As an additive, an organic or inorganic ammonium salt is preferably used and more preferably a salt selected from the formates, acetates and phosphates of ammonium, the mixed salts of these compounds or the mixtures of these components, it being possible for the salt to be in particular the salt of an acid present in the liquid-crystalline solution, for example (NH₄)₂HPO₄, (NH₄)₃PO₄, NaNH₄HPO₄, CH₃COONH₄ and HCOONH₄.

The coagulant according to the invention preferably satisfies the following relationship:

Kf/Kd > 0.65.

and even more preferably the following relationship:

Kf/Kd > 0.75.

It is found that the increase in the Kf/Kd ratio by adding a suitable additive to water is essentially achieved by reducing the coefficient Kd (Kd for water is generally in the range of 55 to 65 µm/s1/2). In other words, the invention consists in bringing the diffusion front and the precipitation front closer together by means of a suitable additive, essentially by reducing the diffusion rate of water in the respective liquid crystalline solution.

The strong swelling capacity of water with respect to cellulose is known.
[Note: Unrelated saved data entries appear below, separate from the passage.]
-- ==== Sys2Proof/Laws/Moves.lean ====
section
/-! SUPPORT. Everything the engine's turn can do from a BUSY state, said once with the fields it leaves, and what the tables of a
running decode hold (R131 to R150, R160 to R164). -/

namespace Sys2Proof.Machine

open Sys2Proof

/-! ## A running decode -/

/-- ROOT_SIZE lies between 4 and 256 (R33). -/
theorem rootSize_bounds {s : State} (h : EngineOk s) : 4 ≤ rootSizeOf s.blk ∧ rootSizeOf s.blk ≤ 256 := by
  have h1 := Nat.pow_le_pow_right (n := 2) (by decide) h.minCode.1
  have h2 := Nat.pow_le_pow_right (n := 2) (by decide) h.minCode.2
  exact ⟨h1, h2⟩

/-- CODE_WIDTH lies between 3 and 12 (R26, R160). -/
theorem codeWidth_bounds {s : State} (h : EngineOk s) : 3 ≤ s.blk.codeWidth.toNat ∧ s.blk.codeWidth.toNat ≤ 12 := by
  have h1 := rootSize_bounds h
  have h2 := h.next
  rw [h.width]
  have : ¬ bitLen s.blk.nextCode.toNat ≤ 2 := by rw [bitLen_le_iff]; omega
  omega

/-- The initial table is in order (R35). -/
theorem tableOk_initTable {root : Nat} (n : Nat) (hn : n ≤ root + 2) : TableOk root n (initTable root) where
  roots c h := entryAt_initTable_root h
  clear c h := entryAt_initTable_clear h
  endMark c h := entryAt_initTable_endMark h
  dynamic c h1 h2 := absurd h2 (by omega)

/-- The table `zerosTable` stands for is in order (log 2). -/
theorem tableOk_zerosTable {root : Nat} (h : 0 < root) (next : Nat) : TableOk root next (zerosTable root next) := by
  have he : ∀ c : Code, entryAt (zerosTable root next) c =
      if root + 2 ≤ c.toNat ∧ c.toNat < next then .seq 0 [0] else initEntry root c.toNat := entryAt_tabulate _
  constructor
  · intro c hc
    rw [he, if_neg (by omega), initEntry, if_pos hc]
    congr 1
  · intro c hc
    rw [he, if_neg (by omega), initEntry, if_neg (by omega), if_pos hc]
  · intro c hc
    rw [he, if_neg (by omega), initEntry, if_neg (by omega), if_neg (by omega), if_pos hc]
  · intro c h1 h2
    refine ⟨0, 0, [], 0, ?_, ?_, ?_, h⟩
    · show 0 < c.toNat; omega
    · rw [he, if_neg (by simp), initEntry, if_pos (by simpa using h)]; rfl
    · rw [he, if_pos ⟨h1, h2⟩]; rfl

/-- The sequences of a table in order: of root indices (R167), a root's its own index, a dynamic one no longer than its distance from
ROOT_SIZE (R164). -/
theorem tableOk_sequence {root next : Nat} {t : Table} (h : TableOk root next t) (h256 : root ≤ 256) (c : Code) {x xs}
    (hc : c.toNat < next) (he : entryAt t c = .seq x xs) :
    (∀ y ∈ x :: xs, y.toNat < root) ∧ (c.toNat < root → xs = []) ∧
    (root ≤ c.toNat → root + 2 ≤ c.toNat ∧ xs.length + 1 ≤ c.toNat - root) := by
  generalize hn : c.toNat = n
  induction n using Nat.strongRecOn generalizing c x xs with
  | ind n ih =>
    subst hn
    rcases Nat.lt_or_ge c.toNat root with hlt | hge
    · rw [h.roots c hlt] at he
      cases he
      refine ⟨?_, fun _ => rfl, fun hh => by omega⟩
      intro y hy
      simp at hy
      subst hy
      simp; omega
    · have h1 : c.toNat ≠ root := fun e => by rw [h.clear c e] at he; cases he
      have h2 : c.toNat ≠ root + 1 := fun e => by rw [h.endMark c e] at he; cases he
      have h3 : root + 2 ≤ c.toNat := by omega
      obtain ⟨q, x', xs', y, hq, hqe, hce, hy⟩ := h.dynamic c h3 hc
      rw [hce] at he
      cases he
      obtain ⟨ia, ib, ic⟩ := ih q.toNat hq q (by omega) hqe rfl
      refine ⟨?_, fun hh => by omega, fun _ => ⟨h3, ?_⟩⟩
      · intro z hz
        simp only [List.mem_cons, List.mem_append, List.not_mem_nil, or_false] at hz
        rcases hz with rfl | hz | rfl
        · exact ia _ (by simp)
        · exact ia _ (by simp [hz])
        · exact hy
      · simp only [List.length_append, List.length_cons, List.length_nil]
        rcases Nat.lt_or_ge q.toNat root with hqr | hqr
        · rw [ib hqr]; simp; omega
        · have := (ic hqr).2; omega

/-- Present codes have sequences. -/
theorem tableOk_present {root next : Nat} {t : Table} (h : TableOk root next t) {c : Code}
    (h1 : c.toNat ≠ root) (h2 : c.toNat ≠ root + 1) (h3 : c.toNat < root ∨ c.toNat < next) :
    ∃ x xs, entryAt t c = .seq x xs := by
  rcases Nat.lt_or_ge c.toNat root with hlt | hge
  · exact ⟨_, _, h.roots c hlt⟩
  · obtain ⟨q, x, xs, y, -, -, hc, -⟩ := h.dynamic c (by omega) (by omega)
    exact ⟨_, _, hc⟩

theorem rootSize_eq_rootSizeOf {m : MinCode} {b : Block} (h : minCodeNat m = minCodeSize b) : rootSize m = rootSizeOf b := by
  simp [rootSize, rootSizeOf, h]

theorem inLen_lt (b : Block) : 8 * b.inLen.toNat < 2 ^ 35 - 8 + 1 := by
  have := b.inLen.isLt; omega

/-- Where CODE_WIDTH bits remain, P advances by CODE_WIDTH (R113, R136). -/
theorem read_cursor {s : State} (h : s.blk.codeWidth.toNat ≤ avail s.blk) :
    cursor (codeRead s).blk = cursor s.blk + s.blk.codeWidth.toNat := by
  rcases Nat.eq_zero_or_pos s.blk.codeWidth.toNat with h0 | h0
  · rw [codeRead, h0]; rfl
  · have := inLen_lt s.blk
    unfold avail at h
    apply codeRead_cursor; omega

theorem cursor_le {s : State} (h : s.blk.codeWidth.toNat ≤ avail s.blk) (hw : 0 < s.blk.codeWidth.toNat) :
    cursor s.blk + s.blk.codeWidth.toNat ≤ 8 * s.blk.inLen.toNat := by
  unfold avail at h; omega

theorem minCodeSize_congr {a b : Block} (h : a.config = b.config) : minCodeSize a = minCodeSize b := by
  unfold minCodeSize; rw [h]
theorem rootSizeOf_congr {a b : Block} (h : a.config = b.config) : rootSizeOf a = rootSizeOf b := by
  unfold rootSizeOf; rw [minCodeSize_congr h]

/-- The initial CODE_WIDTH obeys R160. -/
theorem bitLen_fresh {m : Nat} (h2 : 2 ≤ m) (h8 : m ≤ 8) : m + 1 = min 12 (bitLen (2 ^ m + 2)) := by
  interval_cases m <;> decide

/-- NEXT_CODE and CODE_WIDTH after TableInit (R130, R139). -/
theorem freshTable_facts {b : Block} (h2 : 2 ≤ minCodeSize b) (h8 : minCodeSize b ≤ 8) :
    (freshTable b).nextCode.toNat = rootSizeOf b + 2 ∧ (freshTable b).codeWidth.toNat = minCodeSize b + 1 := by
  have h := Nat.pow_le_pow_right (n := 2) (by decide) h8
  constructor
  · simp only [freshTable, BitVec.toNat_ofNat, rootSizeOf]; rw [Nat.mod_eq_of_lt]; omega
  · simp only [freshTable, BitVec.toNat_ofNat]; rw [Nat.mod_eq_of_lt]; omega

/-! ## The moves -/

/-- The outcomes of the engine's turn in BUSY: the sink holds the step, an error, an accepted first code, CLEAR, END, and the three
that emit (R141, R142, R144), each with what the state before it was. -/
inductive CodeMove (s : State) : State → Prop
  | held : s.sinkAccepts = false → CodeMove s s
  | eod (d : BitVec 4) : (d = 6 ∨ d = 7) → CodeMove s (raiseNoCode .unexpectedEndOfData d s)
  | err (k : ErrKind) (d : BitVec 4) (c : Code) : errorPair k d = true → CodeMove s (raise k d c s)
  | accept : s.blk.phase = .first → CodeMove s (acceptFirst s)
  | clear : s.blk.phase = .loop → CodeMove s (clearTable s)
  | done : s.blk.phase = .loop → (codeAtCursor s).toNat = rootSizeOf s.blk + 1 → CodeMove s (endDecode s)
  | noPrev (c : Code) (x : Index) (xs : List Index) : s.blk.phase = .loop → s.blk.prevValid = false →
      c.toNat < s.blk.nextCode.toNat ∨ c.toNat < rootSizeOf s.blk → entryAt s.blk.table c = .seq x xs →
      CodeMove s { emitAll (x :: xs) (codeRead s) with blk := setPrev c (emitAll (x :: xs) (codeRead s)).blk }
  | reg (c : Code) (x : Index) (xs : List Index) (p : Index) (ps : List Index) : s.blk.phase = .loop → s.blk.prevValid = true →
      s.blk.nextCode.toNat < 4096 →
      (c.toNat < s.blk.nextCode.toNat ∨ c.toNat < rootSizeOf s.blk) → entryAt s.blk.table c = .seq x xs →
      entryAt s.blk.table s.blk.prev = .seq p ps →
      CodeMove s { emitAll (x :: xs) (codeRead s) with
        blk := setPrev c (register p (ps ++ [x]) (emitAll (x :: xs) (codeRead s)).blk) }
  | kw (c : Code) (p : Index) (ps : List Index) : s.blk.phase = .loop → s.blk.prevValid = true → c.toNat = s.blk.nextCode.toNat →
      entryAt s.blk.table s.blk.prev = .seq p ps →
      CodeMove s { emitAll (p :: (ps ++ [p])) (codeRead s) with
        blk := setPrev c (register p (ps ++ [p]) (emitAll (p :: (ps ++ [p])) (codeRead s)).blk) }

/-- What the decoder reads are the fields of the block. -/
theorem codeCtx_some {b : Block} {x : CodeCtx} (h : codeCtx b = some x) :
    x.phase = b.phase ∧ x.firstCheck = firstCheck b ∧ x.prevValid = b.prevValid ∧ x.nextCode = b.nextCode.toNat ∧
    rootSize x.minCode = rootSizeOf b := by
  unfold codeCtx at h
  split at h
  · cases h
  · next m hm =>
    cases h
    refine ⟨rfl, rfl, rfl, rfl, ?_⟩
    have : ∀ k, minCodeOfNat k = some m → minCodeNat m = k := by
      intro k hk
      unfold minCodeOfNat at hk
      split at hk <;> first | (cases hk; rfl) | cases hk
    exact rootSize_eq_rootSizeOf (this _ hm)

/-- Everything the engine's turn can do in BUSY when it goes on. -/
theorem engineTurn_moves {s t : State} (hb : s.blk.state = .busy) (h : engineTurn s = .next t) :
    (avail s.blk < s.blk.codeWidth.toNat ∧ ∃ d, (d = 6 ∨ d = 7) ∧ t = raiseNoCode .unexpectedEndOfData d s) ∨
    (s.blk.codeWidth.toNat ≤ avail s.blk ∧ CodeMove s t) := by
  cases hx : codeCtx s.blk with
  | none =>
    simp only [engineTurn, isBusy, hb, fetchCode, hx] at h
    by_cases ha : avail s.blk < s.blk.codeWidth.toNat
    · simp only [ha, if_true, beq_self_eq_true] at h
      refine .inl ⟨ha, ?_⟩
      change execEod s = _ at h
      unfold execEod at h
      split at h
      · exact ⟨6, .inl rfl, by simpa using h.symm⟩
      · exact ⟨7, .inr rfl, by simpa using h.symm⟩
    · simp only [ha, if_false] at h
      simp at h
  | some x =>
    obtain ⟨e1, e2, e3, e4, e5⟩ := codeCtx_some hx
    rw [engineTurn_eq hb hx] at h
    split at h
    · next ha =>
      refine .inl ⟨ha, ?_⟩
      unfold execEod at h
      split at h
      · exact ⟨6, .inl rfl, by simpa using h.symm⟩
      · exact ⟨7, .inr rfl, by simpa using h.symm⟩
    · next ha =>
      refine .inr ⟨by omega, ?_⟩
      unfold classStep at h
      simp only [e1, e3, e4, e5] at h
      split at h
      · next hph =>
        split at h
        · cases h; exact .err _ _ _ rfl
        · cases h; exact .accept hph
      · next hph =>
        split at h
        · cases h; exact .clear hph
        split at h
        · next hc => cases h; exact .done hph hc
        split at h
        · next h3 =>
          split at h
          · next hv =>
            rcases presentNoPrev_cases h with ⟨ha, rfl⟩ | ⟨x, xs, he, -, rfl⟩
            · exact .held ha
            · exact .noPrev _ x xs hph hv h3.symm he
          split at h
          · next hv hn =>
            rcases presentRegister_cases h with ⟨ha, rfl⟩ | ⟨x, xs, p, ps, he, hp, -, rfl⟩
            · exact .held ha
            · exact .reg _ x xs p ps hph (by simpa using hv) hn h3.symm he hp
          · cases h; exact .err _ _ _ rfl
        split at h
        · next h4 =>
          split at h
          · next hv =>
            rcases execKwkwk_cases h with ⟨ha, rfl⟩ | ⟨p, ps, hp, -, rfl⟩
            · exact .held ha
            · exact .kw _ p ps hph hv h4 hp
          · cases h; exact .err _ _ _ rfl
        · cases h; exact .err _ _ _ rfl

/-- The state once the code is read and a sequence is emitted, field by field. -/
theorem emitRead_fields (xs : List Index) (s : State) :
    emitAll xs (codeRead s) = { s with
      out := s.out ++ xs
      blk := { s.blk with
        byteIndex := (codeRead s).blk.byteIndex, bitIndex := (codeRead s).blk.bitIndex
        outCount := s.blk.outCount + BitVec.ofNat 64 xs.length }
      draws := (codeRead s).draws } := by
  rw [emitAll_eq]
  rw [codeRead_frame s]

/-- A registration of a present sequence with a root index at its end keeps the table in order (R132, R162). -/
theorem tableOk_register {s : State} (he : EngineOk s) {b : Block}
    (hbt : b.table = s.blk.table) (hbn : b.nextCode = s.blk.nextCode) {p : Index} {ps : List Index} {y : Index} (q : Code)
    (hq : q.toNat < s.blk.nextCode.toNat) (hqe : entryAt s.blk.table q = .seq p ps) (hy : y.toNat < rootSizeOf s.blk) :
    TableOk (rootSizeOf s.blk) (s.blk.nextCode.toNat + 1) (register p (ps ++ [y]) b).table := by
  have hnx := he.next
  have hent : ∀ c : Code, entryAt (register p (ps ++ [y]) b).table c =
      if c.toNat = s.blk.nextCode.toNat then .seq p (ps ++ [y]) else entryAt s.blk.table c := by
    intro c; rw [entryAt_register, hbt, hbn]
  constructor
  · intro c hc; rw [hent, if_neg (by omega)]; exact he.table.roots c hc
  · intro c hc; rw [hent, if_neg (by omega)]; exact he.table.clear c hc
  · intro c hc; rw [hent, if_neg (by omega)]; exact he.table.endMark c hc
  · intro c h1 h2
    by_cases hc : c.toNat = s.blk.nextCode.toNat
    · refine ⟨q, p, ps, y, by omega, ?_, ?_, hy⟩
      · rw [hent, if_neg (by omega)]; exact hqe
      · rw [hent, if_pos hc]
    · obtain ⟨q', x', xs', y', h3, h4, h5, h6⟩ := he.table.dynamic c h1 (by omega)
      refine ⟨q', x', xs', y', h3, ?_, ?_, h6⟩
      · rw [hent, if_neg (by omega)]; exact h4
      · rw [hent, if_neg hc]; exact h5

/-- A present code's sequence: root indices, and how many (R164, R167). -/
theorem sequence_length_le {s : State} (he : EngineOk s) {c : Code} {x xs} (hc : c.toNat < s.blk.nextCode.toNat)
    (h : entryAt s.blk.table c = .seq x xs) :
    (∀ y ∈ x :: xs, y.toNat < rootSizeOf s.blk) ∧ xs.length + 1 ≤ max 1 (c.toNat - rootSizeOf s.blk) := by
  obtain ⟨a, b, d⟩ := tableOk_sequence he.table (rootSize_bounds he).2 c hc h
  refine ⟨a, ?_⟩
  rcases Nat.lt_or_ge c.toNat (rootSizeOf s.blk) with h1 | h1
  · rw [b h1]; simp
  · have := (d h1).2; omega

/-- What every move of the engine leaves. -/
theorem codeMove_frame {s t : State} (h : CodeMove s t) :
    t.input = s.input ∧ t.changed = s.changed ∧ t.refusalMark = s.refusalMark ∧ t.pending = s.pending ∧
    t.sinkAccepts = s.sinkAccepts ∧ t.sinkPast = s.sinkPast := by
  cases h <;> simp [raiseNoCode, acceptFirst, clearTable, endDecode, emitAll_eq]

/-- `engineTurn_moves` where it does not matter how many bits were left. -/
theorem engineTurn_codeMove {s t : State} (hb : s.blk.state = .busy) (h : engineTurn s = .next t) : CodeMove s t := by
  rcases engineTurn_moves hb h with ⟨-, d, hd, rfl⟩ | ⟨-, h⟩
  · exact .eod d hd
  · exact h

/-- What CLEAR writes in the block, the cursor named as the code read's (R139). -/
theorem clearTable_blk (s : State) : (clearTable s).blk =
    { freshTable s.blk with
      byteIndex := (codeRead s).blk.byteIndex, bitIndex := (codeRead s).blk.bitIndex, prevValid := false } := by
  simp only [clearTable, freshTable]; rw [codeRead_frame s]; rfl

/-- What an accepted first code writes in the block, the cursor named as the code read's (R138). -/
theorem acceptFirst_blk (s : State) : (acceptFirst s).blk =
    { s.blk with
      phase := .loop, byteIndex := (codeRead s).blk.byteIndex, bitIndex := (codeRead s).blk.bitIndex } := by
  simp only [acceptFirst]; rw [codeRead_frame s]

end Sys2Proof.Machine
end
It is assumed that the invention causes the cellulose material to precipitate when it passes through the coagulation bath in a solution mass that is significantly less swollen than in the case of coagulation carried out with water alone; this is ultimately particularly beneficial for the mechanical properties of the fibers produced.

The coagulant of the present invention preferably satisfies the relationship Kf>20 and more preferably the relationship Kf>30.

The coagulant according to the invention is preferably used in liquid-crystalline solutions based on cellulose or cellulose formate dissolved in at least one phosphoric acid, as described for example in the above-mentioned applications WO85/05115 and WO96/09356: diammonium orthophosphate (NH₄)₂HPO₄ is then advantageously used.

The concentration of the additive in the coagulant (referred to as CZ) can vary widely depending on the specific conditions in carrying out the invention, for example in the range of 2 to 25% (% of the total weight of the coagulant) and more.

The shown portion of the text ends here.